= Greek Gospel of the Egyptians =

Apocryphal gospel

The Greek Gospel of the Egyptians (Greek: Ἑλληνικὸν Εὐαγγέλιον τῶν Αἰγυπτίων) is an early Christian religious text. Its title is adopted from its opening line.

== Dating ==

The Greek Gospel of the Egyptians, distinct from the later, wholly Gnostic Coptic Gospel of the Egyptians, is believed to have been written in the second quarter of the 2nd century.

== Textual Transmission ==

It was cited in Clement of Alexandria's work, the Stromata, where quotations provide many of the brief excerpts that are all that remain. Additionally, pseudo-Hippolytus mentions it in the Refutation of All Heresies, alluding to "these various changes of the soul, set forth in the Gospel entitled according to the Egyptians," and connects it with the Gnostic Naassenes. Later, Epiphanius of Salamis, a 4th-century collector of heresies, asserts that the Sabellians made use of this gospel, although it is unlikely he had firsthand information about Sabellius, who taught in the early 3rd century.

== Content ==

From the few fragments, it is unknown how much more extensive the contents were, or what other matters they discussed, or whether the known fragments present essentially the nature of the whole entity, which is apparently a "sayings" tradition worked into the familiar formula of a duologue. Also, due to the fragmentary nature, it is unknown whether it constitutes a version of some other known text.

The Gospel of the Egyptians was apparently read in Egyptian churches in the 2nd and 3rd centuries.

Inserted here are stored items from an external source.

-- ==== Sys2Proof/Machine/Engine.lean ====
section
/-! DEFINITION. The copy engine and drawer claims (14 R362-R368): acceptance and the promise, the moving of elements, completion, faults,
and the release of drawer rows. -/

namespace Sys2Proof.Machine

/-! ### Acceptance (14 R362, R363) -/

/-- Order of R19 among the faults of one block: cause, then dimension. -/
def faultRank (f : Fail) : Nat :=
  let cause := match f.cause with
    | 8 => 0 | 9 => 1 | 18 => 2 | 11 => 3 | 12 => 4 | 13 => 5
    | _ => 6
  cause * 8 + field f.tval 32 30

/-- The fault of a list that comes first in that order. -/
def worst : List Fail → Option Fail
  | [] => none
  | f :: t =>
    match worst t with
    | some g => if faultRank g < faultRank f then some g else some f
    | none => some f

/-- The fault of an entry at the corners of a block, each a run of `n` elements (01 R18, R19; 14 R362). -/
def State.blockFault (s : State) (w : Issuing) (u : Use) (e : Nat) (b : LteBits) (n : Nat) (corners : List (List Nat)) : Option Fail :=
  worst (corners.filterMap fun cs =>
    match s.form w u e 0 b cs n with
    | .error f => some f
    | .ok _ => none)

/-- The four corners of a block of `ne` elements and `nr` rows. -/
def blockCorners (c0 c1 ne nr : Nat) : List (List Nat) :=
  [[c0, c1, 0, 0], [c0 + ne - 1, c1, 0, 0], [c0, c1 + nr - 1, 0, 0], [c0 + ne - 1, c1 + nr - 1, 0, 0]]

/-- Horizon and rate, in bytes per core cycle, of a home that translation names (14 R363, 02 R39). -/
def pageFigures (d : Nat) (h : Home) : Nat × Nat :=
  match h with
  | .hbm e => if e = d then (480, 8) else (800, 4)
  | .tier2 => (1200, 2)
  | _ => (8000, 1)

/-- Horizon and rate of one side of a transfer, whose first byte lies at offset `off` (14 R363): a VIRT side is looked up in the
core's first-level TLB alone. -/
def State.sideFigures (s : State) (w : Issuing) (u : Use) (b : LteBits) (off : Nat) : Nat × Nat :=
  let d := dieOf w.core
  match lteSpace b with
  | 1 => (8, 2048)
  | 2 => (10, 256)
  | 3 | 4 => (48, 64)
  | 5 => if lteDie b = d then (48, 64) else (800, 4)
  | 6 =>
    match (s.core w.core).tlb.find? fun t => t.covers w.ctx off with
    | none => (8000, 1)
    | some t =>
      match s.leafFault w.sup (if u = .load then .read else .write) t.leaf with
      | some _ => (8000, 1)
      | none => pageFigures d (entryHome t.leaf.entry)
  | 8 => (800, 4)
  | _ => (8000, 1)

/-- The promise of a transfer of `bytes` (14 R363). -/
def State.promise (s : State) (c lmax rate bytes : Nat) : Nat :=
  let q := ((s.core c).cmds.filter fun k => !k.complete).foldl (fun m k => max m k.promise) 0
  max (s.cycOf c + 4) q + lmax + (bytes + rate - 1) / rate

/-- Whether the engine's queue holds 64 commands. -/
def State.engineFull (s : State) (c : Nat) : Bool := ((s.core c).cmds.filter fun k => !k.complete).length ≥ 64

/-- A command joins the engine's queue. -/
def State.addCmd (s : State) (c : Nat) (k : Cmd) : State :=
  s.onCore c fun x => { x with cmds := x.cmds ++ [{ k with id := x.nextCmd }], nextCmd := x.nextCmd + 1 }

/-- Smallest scope whose extent holds the destination (06 R160); a VIRT destination is asked page by page. -/
def destReach (c : Nat) (b : LteBits) : Nat :=
  match entryPlace c b with
  | some h => homeReach c h
  | none => 3

/-- The faults of the two sides of a copy, the source's before the destination's; entries of unequal element size raise the LTE format
fault in its place in the order of R19 (14 R356, R362). -/
def copyFault (fs fd : Option Fail) (unequal : Bool) (de : Nat) : Option Fail :=
  let early (f : Option Fail) : Option Fail := f.filter fun x => faultRank x < 16
  let first : Option Fail := if unequal then (early fs).or ((early fd).or (some ⟨9, accessTval de 0 0 0⟩)) else none
  first.or (fs.or fd)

The known fragments of text takes the form of a discussion between the disciple Salome and Jesus, who advocates celibacy, or, more accurately, "each fragment endorses sexual asceticism as the means of breaking the lethal cycle of birth and of overcoming the alleged sinful differences between male and female, enabling all persons to return to what was understood to be their primordial and androgynous state" (Cameron 1982). The familiar question of Salome— "How long shall death prevail?" provoking Jesus' famous answer "As long as women bear children"— has echoes in other 2nd and 3rd century apocrypha and is instanced by Theodotus of Byzantium as if it were commonly known: "67. And when the Saviour says to Salome that there shall be death as long as women bear children, he did not say it as abusing birth, for that is necessary for the salvation of believers." This saying must have had a wide circulation, though it did not suit the purpose of any canonical Gospel. A similar view of the body as an entrapment of the soul was an essential understanding of Gnosticism. The rejection of marriage was also supported by the Encratites and many of the other early Christian groupings praised celibacy, and therefore it is difficult to tell from what group the text originated.

=== God's name IEOUA ===

The name ιεηουωα (Iéèouôa), composed exclusively of seven vowels, each occurring twenty-two times, is attested in Codex III of the Greek Gospel of the Egyptians as a referent to God the Father.

O glorious name, really truly, o existing aeon, Iéèouôa (more exactly ιιιεεεηηηοοουυυωωωααα), his unrevealable name is inscribed on the table [...] the Father of the light of everything, he who came forth from the silence [...] he whose name is an invisible symbol. A hidden, invisible mystery came forth IÉOUÈAÔ (each vowel is repeat 22 times).
— Gérard Gertoux, The Name of God Y.eH.oW.aH which is Pronounced as it is Written I_Eh_oU_Ah: Its Story (2002)

Gertoux argues that the name IEOA is rare and that the occurrence of the Greek pronunciation IEOUA in the Gospel of the Egyptians and in several roughly contemporaneous manuscripts (i. e. PGM 121)—dating to a period prior to the Masoretic text—suggests that the pronunciation ΙΑŌ was not universally used.

== Comparison ==

Another comparable verse appended to the Gospel of Thomas, probably in Egypt, reads:
"114. Simon Peter said to them, "Make Mary leave us, for females are not worthy of life." Jesus said, "Look I shall guide her to make her male so that she too may become a living spirit resembling you males. For every female who makes herself male will enter the Kingdom of Heaven" (translation by Elaine Pagels and Marvin Meyer in Elaine Pagels, Beyond Belief [2003], pp. 241f).

The Second Epistle of Clement (12:2) closely paraphrases a passage that was also quoted by Clement of Alexandria (in Stromateis iii):
iii. 13. 92. "When Salome inquired when the things concerning which she asked should be known, the Lord said: When ye have trampled on the garment of shame, and when the two become one and the male with the female is neither male nor female." Clement adds, "In the first place, then, we have not this saying in the four Gospels that have been delivered to us, but in that according to the Egyptians."

The trope appears in the Gospel of Thomas, saying (37):
"When you strip naked without being ashamed, and take your garments and put them under your feet like little children and tread upon them, then [you] will see the child of the living" (Thomas, Layton translation).

For a somewhat later Gnostic work assigning a prominent role to Jesus' female disciples, see Pistis Sophia.